Balancing chemical equations is fundamental to chemistry, ensuring the conservation of mass where the number of atoms for each element is the same on both sides of the equation. This becomes particularly crucial in redox reactions, where both mass and charge must be balanced.

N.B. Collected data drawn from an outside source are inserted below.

-- ==== Sys2Proof/Certificates/Slice0/Obligations.lean ====
section
/-! DEFINITION. The statements about the model, for the provers.  Each says what commands do where they are carried out: in words of
`Sys2Proof.Safety`, by the rules that its docstring cites.  In them `turned c s` is `s` once the command processor has turned to carrier
`c` (R312). -/

open Sys2Proof Sys2Proof.Machine Sys2Proof.Safety

/-! ### The block's step -/

/-- A step with a command in front runs exactly that command, on the state with the queue's rest; with none waiting, one TCLK cycle
passes: the timebase counts one, and ACLK as many cycles as its stretch leaves of 48 root-clock cycles (the model's choices, assumptions
2 and 164). -/
def Obligations.StepRunsFront : Prop :=
  (∀ (c : Instr) (rest : List Instr) (s : State), step { s with pending := c :: rest } = exec c { s with pending := rest }) ∧
  (∀ s : State, s.pending = [] → step s = .next { s with
    timebase := (s.timebase + 1) % 2 ^ 64
    aclk := { cycles := s.aclk.cycles + (s.aclk.rest + 48 * 2 ^ 15) / (4 * (2 ^ 15 + s.board.stretch.toNat))
              rest := (s.aclk.rest + 48 * 2 ^ 15) % (4 * (2 ^ 15 + s.board.stretch.toNat)) } })

/-! ### Group 0x00 (Table 10.4) -/

/-- Group 0x00.  NOP has no effect but its reply; the three hardware-answered commands reply with Table 10.4's results and change
nothing; CLEAR_ATTN clears what it may of the issuing view and replies with the bits that stayed and ESEQ (R323, R338); SET_THRESHOLD
sets the threshold (R360); READ_COUNTERS reads up to six values inline and more by address; CLEAR_COUNTERS clears the counters named. -/
def Obligations.BringupCommands : Prop :=
  ActsAtOnce 0x0000 .nop unchecked (fun _ s => s) ∧
  HardwareAnswers 0x0001 .identify identifyResult ∧
  HardwareAnswers 0x0002 .getStatus getStatusResult ∧
  HardwareAnswers 0x0003 .getBringup getBringupResult ∧
  RepliesWith 0x0010 .clearAttn clearAttnCheck (fun x s =>
    let mask := x.fld 4 15 0
    let v := viewOf s x.carrier
    let w : View := { v with bits := tmap (fun b (a : AttnBit) =>
      if mask.testBit b && !condHolds s b && !later a.last (x.par 5).toNat then { a with isSet := false } else a) v.bits }
    ({ result := [dw (w.summary &&& mask), dw (tget s.ports x.port).eseq] }, setView x.carrier w s)) ∧
  ActsAtOnce 0x0011 .setThreshold setThresholdCheck (fun x s =>
    let t : Threshold :=
      if bit (x.par 4) 8 then { en := true, cid := x.fld 5 15 0, inst := x.fld 5 31 16, value := (x.par 6).toNat } else {}
    let v := viewOf s x.carrier
    let s1 := setView x.carrier { v with thr := tset v.thr (x.fld 4 4 0) t } s
    if bit (x.par 4) 8 = true ∧ t.value ≤ counter s t.cid t.inst then raiseView x.carrier s1 else s1) ∧
  Acts 0x0012 .readCounters readCountersCheck (fun _ x => decide (x.fld 4 23 16 + 1 ≤ 6))
    (fun x s => finish x { result := (instances (x.fld 5 15 0) (x.fld 4 23 16 + 1)).map (fun i => dw (counter s (x.fld 4 15 0) i)) } s) ∧
  Acts 0x0012 .readCounters readCountersCheck
    (fun s x => decide (6 < x.fld 4 23 16 + 1) && xferStatus x 6 (4 * (x.fld 4 23 16 + 1)) == 0 && outReady s x)
    (fun x s => finish x { result := [dw (x.fld 4 23 16 + 1)] } (outWrite x 6
      (dwBytes ((instances (x.fld 5 15 0) (x.fld 4 23 16 + 1)).map (fun i => dw (counter s (x.fld 4 15 0) i)))) s)) ∧
  ActsAtOnce 0x0013 .clearCounters clearCountersCheck (fun x s => clearCounters (x.fld 4 15 0) (x.fld 5 15 0) s)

Here is how you can balance a redox reaction effectively:

• Write the Unbalanced Equation: Begin with a clear view of the reaction, identifying the species involved.
• Identify State and Medium: Note whether the reaction is occurring in an acidic or basic medium as it will impact balancing steps.
• Add Water, Hydrogen, and Hydroxide Ions as Needed: For reactions in acidic solutions, H₂O and H⁺ ions help balance oxygen and hydrogen atoms. In basic solutions, use OH^- instead.
• Balance Electrons Last: Add electrons where required to equalize the charge on both sides.
• Final Check: Reassess the equation to confirm all atoms and charges are identical on both sides, ensuring the law of conservation of mass and charge is satisfied.

By following these steps, you can accurately balance complex redox reactions and understand the underlying chemical changes.